В первом варианте появилась она в Новосибирске, в журнале «Проза Сибири», который я тогда редактировал, и построена была на вполне антиисторическом допущении, а именно: 2 июля 1904 года умер не знаменитый писатель Антон Павлович Чехов, а его молодой коллега Алексей Максимович Горький.
Борис Штерн обожал Чехова.
Он с любовью построил его новую судьбу.
«Знакомство с Толстым, – читаем мы в повести, – являлось большой честью, великого старца боялись и почитали, но Чехову не пришлось искать встречи с ним, – автор „Войны и мира“, однажды зимним вечером прогуливаясь по Москве в валенках и в зипуне (простая крестьянская одежда) и разузнав, что в этом доме живут Чеховы, сам постучался к нему. У Чехова происходила очередная артистическая вечеринка, пьянка-гулянка, дым столбом. Двери случайно открыл сам хозяин, в подпитии, и онемел при виде знакомой по фотографиям бороды и густых бровей.

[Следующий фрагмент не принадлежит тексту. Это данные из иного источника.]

-- ==== Sys2Proof/Machine/Kolef.lean ====
section
/-!
DEFINITION. The Kolef monitor's commands (R542, R553 to R555).  A command is one row; the characters of its line, which UART0
has received before it, are taken from there.
-/

namespace Sys2Proof.Machine

/-! ### What a level and RECOVERY allow (R554, R555) -/

/-- The commands, in the order of R555. -/
inductive KolefCmd | id | rd | wr | log | stc | reset | img | lc | help
  deriving DecidableEq, Repr

/-- Their numbers in HELP's answer. -/
def KolefCmd.code : KolefCmd → Nat
  | .id => 0 | .rd => 1 | .wr => 2 | .log => 3 | .stc => 4 | .reset => 5 | .img => 6 | .lc => 7 | .help => 8

/-- All of them. -/
def kolefCmds : List KolefCmd := [.id, .rd, .wr, .log, .stc, .reset, .img, .lc, .help]

/-- Is a command in ROM (R555)? -/
def KolefCmd.inRom : KolefCmd → Bool
  | .id | .reset | .img | .lc | .help => true
  | _ => false

/-- Does a level allow a command (R554)? -/
def KolefCmd.allowed (level : Nat) : KolefCmd → Bool
  | .id | .help => true
  | .rd | .log | .stc | .reset => decide (level ≤ 1)
  | .wr | .img | .lc => level == 0

/-- Is Kolef the key coat's own, with the ROM commands alone (R542)? -/
def Chip.inRecovery (c : Chip) : Bool := c.num Obj.bootState == 2

/-- Read one command: none is read during IMG; an unknown one or one that the level does not allow is refused.
Entry 16, DESIGN CHOICE. -/
def kolefRun (k : KolefCmd) (body : State → State) (s : State) : Host.Outcome State Fault Refusal :=
  if s.chip.boot.img.isSome then .next s
  else
    let c := modUart 0 (fun x => { x with rx := [], timeout := false }) s.chip
    let s := { s with chip := c }
    if c.inRecovery && !k.inRom then .next { s with chip := kolefLine St.badRequest [] c }
    else if !k.allowed c.kolefLevel then .next { s with chip := kolefLine St.noAccess [] c }
    else .next (body s)

/-- A command that changes the chip alone. -/
def kolefChip (k : KolefCmd) (f : Chip → Chip) (s : State) : Host.Outcome State Fault Refusal :=
  kolefRun k (fun s => { s with chip := f s.chip }) s

/-! ### The commands (R555) -/

/-- ID: part, stepping, grade, serial, firmware version and life-cycle state. -/
def execKolefId (s : State) : Host.Outcome State Fault Refusal :=
  kolefChip .id (fun c => kolefLine St.ok
    [c.num Obj.identityPart, c.num Obj.identityStepping, c.num Obj.identityGrade, leNat (c.blob Obj.identitySerial),
     c.num Obj.identityFirmwareVersion, c.num Obj.lifecycleState] c) s

/-- A dictionary message of Kolef. -/
def kolefMsg (op : BitVec 8) (object : BitVec 32) (data : List Byte) : Msg :=
  request { path := .kolef, txn := 0 } op object 0 0xFF data

/-- RD: an object's value. -/
def execKolefRd (object : BitVec 32) (s : State) : Host.Outcome State Fault Refusal :=
  kolefRun .rd (serveMsg .kolef (kolefMsg 1 object [])) s

/-- WR: an object is written. -/
def execKolefWr (object : BitVec 32) (data : List Byte) (s : State) : Host.Outcome State Fault Refusal :=
  kolefRun .wr (serveMsg .kolef (kolefMsg 2 object data)) s

/-- LOG: the newest `count` entries of the system log or a tenant's, a line each. Entry 91, DEDUCED. -/
def execKolefLog (tenant : Option (Fin 16)) (count : BitVec 7) (s : State) : Host.Outcome State Fault Refusal :=
  kolefChip .log (fun c =>
    let l := match tenant with | some t => c.tenantLog t.val | none => c.work.systemLog
    if count.toNat = 0 ∨ 64 < count.toNat then kolefLine St.badRequest [] c
    else forEach (l.entries.take count.toNat) (fun x c => kolefLine St.ok (x.bytes.map BitVec.toNat) c) c) s

/-- STC: ticks, fraction and chain time; `frac` is where in its tick the read falls. -/
def execKolefStc (frac : Byte) (s : State) : Host.Outcome State Fault Refusal :=
  kolefChip .stc (fun c => kolefLine St.ok [c.time.stc, frac.toNat, c.now] c) s

/-- RESET: OK, then the reset. -/
def execKolefReset (cold : Bool) (s : State) : Host.Outcome State Fault Refusal :=
  kolefRun .reset (fun s =>
    let s := { s with chip := kolefLine St.ok [] s.chip }
    if cold then coldReset s else warmReset 1 s) s

/-- Octets of an image slot (R536). -/
def slotSize : Nat := 9437184

/-- IMG: OK READY, then the octets of an image; never of the slot that runs (R539). Entry 91, DEDUCED. -/
def execKolefImg (slotB : Bool) (length : BitVec 32) (s : State) : Host.Outcome State Fault Refusal :=
  kolefChip .img (fun c =>
    let slot := if slotB then 1 else 0
    if length.toNat = 0 ∨ slotSize < length.toNat then kolefLine St.badValue [] c
    else if !c.inRecovery && c.num Obj.bootSlot == slot then kolefLine St.refused [] c
    else kolefLine St.ok [] (modBoot (fun b => { b with img := some { slot := slot, length := length.toNat, at_ := c.now } }) c)) s

/-- IMG_TIMEOUT: 2 s with no octet end a transfer. -/
def execKolefImgTimeout (s : State) : Host.Outcome State Fault Refusal :=
  s.onChip (fun c =>
    match c.boot.img with
    | some x =>
      if x.at_ + 2000000000 ≤ c.now then kolefLine St.timeout [] (modBoot (fun b => { b with img := none }) c) else c
    | none => c)

/-- LC: life-cycle state and Boot.Error. -/
def execKolefLc (s : State) : Host.Outcome State Fault Refusal :=
  kolefChip .lc (fun c => kolefLine St.ok [c.num Obj.lifecycleState, c.num Obj.bootError] c) s

/-- HELP: the commands allowed. Entry 16, DESIGN CHOICE. Entry 91, DEDUCED. -/
def execKolefHelp (s : State) : Host.Outcome State Fault Refusal :=
  kolefChip .help (fun c => kolefLine St.ok
    ((kolefCmds.filter (fun k => k.allowed c.kolefLevel && (!c.inRecovery || k.inRom))).map KolefCmd.code) c) s

end Sys2Proof.Machine
end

– Вы – Антон Чехов? – спросил Толстой.
Чехов не мог произнести ни слова. Сверху доносились веселые женские визги и песни.

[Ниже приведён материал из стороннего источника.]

-- ==== Sys2Proof/Machine/TrowelAlu.lean ====
section
/-!
DEFINITION. Format X, the X register ALU, and Formats I and P, the immediates (R180, R181).
-/

namespace Sys2Proof.Machine

/-! ### Format X (R180) -/

/-- A legal word with one operand. -/
def alu1Legal (f : AluFields) (_ : Views) : Bool := f.reserved == 0 && f.xb == 0 && f.shn == 0
/-- A legal word with two operands. -/
def alu2Legal (f : AluFields) (_ : Views) : Bool := f.reserved == 0 && f.shn == 0
/-- A legal shift. -/
def aluShLegal (f : AluFields) (_ : Views) : Bool := f.reserved == 0 && f.xb == 0

/-- XD takes an operation on XA and XB, read and written in MA. -/
def aluEffect (f : AluFields) (op : BitVec 16 → BitVec 16 → BitVec 16) (v : Views) (c : Chip) : Effect :=
  { writes := [(sMA, .x (physX v.id f.xd.toNat) (op (v.x v.ma f.xa.toNat) (v.x v.ma f.xb.toNat)))], chip := c }

/-- Saturate an exact sum to 16 bits. -/
def sat16 (z : Int) : BitVec 16 := BitVec.ofInt 16 (clampInt (-32768) 32767 z)

/-- The absolute value of ABSX: 0x8000 gives 0x7FFF. -/
def abs16 (a : BitVec 16) : BitVec 16 := if a.msb then sat16 (-a.toInt) else a

/-- MOVX. -/
def execMovx (t : Thr) (f : AluFields) (s : State) : Host.Outcome State Fault Refusal :=
  s.issue t (alu1Legal f) (aluEffect f (fun a _ => a))
/-- ADDX. -/
def execAddx (t : Thr) (f : AluFields) (s : State) : Host.Outcome State Fault Refusal :=
  s.issue t (alu2Legal f) (aluEffect f (fun a b => a + b))
/-- SUBX. -/
def execSubx (t : Thr) (f : AluFields) (s : State) : Host.Outcome State Fault Refusal :=
  s.issue t (alu2Legal f) (aluEffect f (fun a b => a - b))
/-- ADDSX: SV is not changed. -/
def execAddsx (t : Thr) (f : AluFields) (s : State) : Host.Outcome State Fault Refusal :=
  s.issue t (alu2Legal f) (aluEffect f (fun a b => sat16 (a.toInt + b.toInt)))
/-- SUBSX. -/
def execSubsx (t : Thr) (f : AluFields) (s : State) : Host.Outcome State Fault Refusal :=
  s.issue t (alu2Legal f) (aluEffect f (fun a b => sat16 (a.toInt - b.toInt)))
/-- ANDX. -/
def execAndx (t : Thr) (f : AluFields) (s : State) : Host.Outcome State Fault Refusal :=
  s.issue t (alu2Legal f) (aluEffect f (fun a b => a &&& b))
/-- ORX. -/
def execOrx (t : Thr) (f : AluFields) (s : State) : Host.Outcome State Fault Refusal :=
  s.issue t (alu2Legal f) (aluEffect f (fun a b => a ||| b))
/-- XORX. -/
def execXorx (t : Thr) (f : AluFields) (s : State) : Host.Outcome State Fault Refusal :=
  s.issue t (alu2Legal f) (aluEffect f (fun a b => a ^^^ b))
/-- NOTX. -/
def execNotx (t : Thr) (f : AluFields) (s : State) : Host.Outcome State Fault Refusal :=
  s.issue t (alu1Legal f) (aluEffect f (fun a _ => ~~~a))
/-- NEGX: 0x8000 stays 0x8000. -/
def execNegx (t : Thr) (f : AluFields) (s : State) : Host.Outcome State Fault Refusal :=
  s.issue t (alu1Legal f) (aluEffect f (fun a _ => -a))
/-- ABSX. -/
def execAbsx (t : Thr) (f : AluFields) (s : State) : Host.Outcome State Fault Refusal :=
  s.issue t (alu1Legal f) (aluEffect f (fun a _ => abs16 a))
/-- SHLX. -/
def execShlx (t : Thr) (f : AluFields) (s : State) : Host.Outcome State Fault Refusal :=
  s.issue t (aluShLegal f) (aluEffect f (fun a _ => a <<< f.shn.toNat))
/-- SHRX, arithmetic. -/
def execShrx (t : Thr) (f : AluFields) (s : State) : Host.Outcome State Fault Refusal :=
  s.issue t (aluShLegal f) (aluEffect f (fun a _ => a.sshiftRight f.shn.toNat))
/-- LSRX, logical. -/
def execLsrx (t : Thr) (f : AluFields) (s : State) : Host.Outcome State Fault Refusal :=
  s.issue t (aluShLegal f) (aluEffect f (fun a _ => a >>> f.shn.toNat))
/-- MAXX, signed. -/
def execMaxx (t : Thr) (f : AluFields) (s : State) : Host.Outcome State Fault Refusal :=
  s.issue t (alu2Legal f) (aluEffect f (fun a b => if a.toInt < b.toInt then b else a))
/-- MINX, signed. -/
def execMinx (t : Thr) (f : AluFields) (s : State) : Host.Outcome State Fault Refusal :=
  s.issue t (alu2Legal f) (aluEffect f (fun a b => if b.toInt < a.toInt then b else a))

/-- An X value times 2^16 in 40 bits (R178, R180). -/
def high40 (x : BitVec 16) : BitVec 40 := BitVec.ofInt 40 (x.toInt * 65536)

/-- CMPX: the Compare flags of XA * 2^16 - XB * 2^16; XD must be 0. -/
def execCmpx (t : Thr) (f : AluFields) (s : State) : Host.Outcome State Fault Refusal :=
  s.issue t (fun v => alu2Legal f v && f.xd == 0) (fun v c =>
    { writes := [(sAC, compare40 (high40 (v.x v.ma f.xa.toNat)) (high40 (v.x v.ma f.xb.toNat)))], chip := c })

/-! ### Format I and Format P (R181) -/

/-- A legal immediate whose REG names an X register. -/
def immLegal (f : ImmFields) (_ : Views) : Bool := f.reserved == 0
/-- One whose REG names one of `n` registers in its low bits, the unused high bits 0. -/
def immLegalOf (n : Nat) (f : ImmFields) (_ : Views) : Bool := f.reserved == 0 && decide (f.reg.toNat < n)

/-- X takes an operation on itself and the immediate, in MA. -/
def immEffect (f : ImmFields) (op : BitVec 16 → BitVec 16) (v : Views) (c : Chip) : Effect :=
  { writes := [(sMA, .x (physX v.id f.reg.toNat) (op (v.x v.ma f.reg.toNat)))], chip := c }

/-- MOVI. -/
def execMovi (t : Thr) (f : ImmFields) (s : State) : Host.Outcome State Fault Refusal :=
  s.issue t (immLegal f) (immEffect f (fun _ => f.imm))
/-- ADDI, modulo 2^16. -/
def execAddi (t : Thr) (f : ImmFields) (s : State) : Host.Outcome State Fault Refusal :=
  s.issue t (immLegal f) (immEffect f (fun x => x + f.imm))
/-- ANDI. -/
def execAndi (t : Thr) (f : ImmFields) (s : State) : Host.Outcome State Fault Refusal :=
  s.issue t (immLegal f) (immEffect f (fun x => x &&& f.imm))
/-- ORI. -/
def execOri (t : Thr) (f : ImmFields) (s : State) : Host.Outcome State Fault Refusal :=
  s.issue t (immLegal f) (immEffect f (fun x => x ||| f.imm))
/-- XORI. -/
def execXori (t : Thr) (f : ImmFields) (s : State) : Host.Outcome State Fault Refusal :=
  s.issue t (immLegal f) (immEffect f (fun x => x ^^^ f.imm))
/-- CMPI: the Compare flags of X * 2^16 - IMM * 2^16. -/
def execCmpi (t : Thr) (f : ImmFields) (s : State) : Host.Outcome State Fault Refusal :=
  s.issue t (immLegal f) (fun v c =>
    { writes := [(sAC, compare40 (high40 (v.x v.ma f.reg.toNat)) (high40 f.imm))], chip := c })
/-- MOVML: the low half of M, in AG. -/
def execMovml (t : Thr) (f : ImmFields) (s : State) : Host.Outcome State Fault Refusal :=
  s.issue t (immLegalOf 8 f) (fun _ c => { writes := [(sAG, .mLo f.reg.toNat f.imm)], chip := c })
/-- MOVMH: the high half of M, in AG. -/
def execMovmh (t : Thr) (f : ImmFields) (s : State) : Host.Outcome State Fault Refusal :=
  s.issue t (immLegalOf 8 f) (fun _ c => { writes := [(sAG, .mHi f.reg.toNat f.imm)], chip := c })
/-- MOVIA: IMM * 2^16 into A, in AC. -/
def execMovia (t : Thr) (f : ImmFields) (s : State) : Host.Outcome State Fault Refusal :=
  s.issue t (immLegalOf 4 f) (fun _ c =>
    { writes := [(sAC, .a f.reg.toNat (high40 f.imm)), (sAC, flagsMove (high40 f.imm))], chip := c })
/-- ADDIP: P plus the signed immediate, modulo 2^24, in AG. -/
def execAddip (t : Thr) (f : ImmFields) (s : State) : Host.Outcome State Fault Refusal :=
  s.issue t (immLegalOf 8 f) (fun v c =>
    { writes := [(sAG, .p f.reg.toNat (v.p v.ag f.reg.toNat + f.imm.signExtend 24))], chip := c })
/-- MOVILC: LC, in AG; REG must be 0. -/
def execMovilc (t : Thr) (f : ImmFields) (s : State) : Host.Outcome State Fault Refusal :=
  s.issue t (immLegalOf 1 f) (fun _ c => { writes := [(sAG, .lc f.imm)], chip := c })
/-- MOVIP: a 24-bit address into a pointer, in AG. -/
def execMovip (t : Thr) (pd : BitVec 3) (imm : BitVec 24) (s : State) : Host.Outcome State Fault Refusal :=
  s.issue t (fun _ => true) (fun _ c => { writes := [(sAG, .p pd.toNat imm)], chip := c })

end Sys2Proof.Machine
end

– Ах, так у вас там девочки? – потирая руки, воскликнул граф и, отодвинув хозяина, взбежал, как молодой, на второй этаж…»
Став Нобелевским лауреатом – (естественно, в варианте Бориса Штерна, – Г. П.) – Антон Павлович Чехов получил возможность существенно влиять на жизнь советской России, возглавленной, кстати, С. М. Кировым. «Тут опять возникает, казалось бы праздный вопрос: „что было бы, если бы?“ Как развивались бы события в России, если бы Чехов умер в критический день второго июля четвертого года? Без него у большевиков были бы развязаны руки? Был ли он для них сдерживающим моментом? Было ли им НЕУДОБНО ПРИ НЕМ творить свои злодеяния? Но куда уж дальше звереть? Властям – (советским, – Г. П.) – он не то чтобы не помогал, он им мешал. В 30-х годах за чтение и распространение новых произведений Чехова людей ссылали, сажали, расстреливали. Мы уже упоминали об Илье Эренбурге, которому повезло – он был застрелен в парижском кафе сотрудниками НКВД, и шуму было на весь мир. Но другие (Клюев, Бабель, Пильняк, Леонов, Катаев, Фадеев, Шолохов – всех не счесть) исчезали в полной безвестности в сибирских лагерях…»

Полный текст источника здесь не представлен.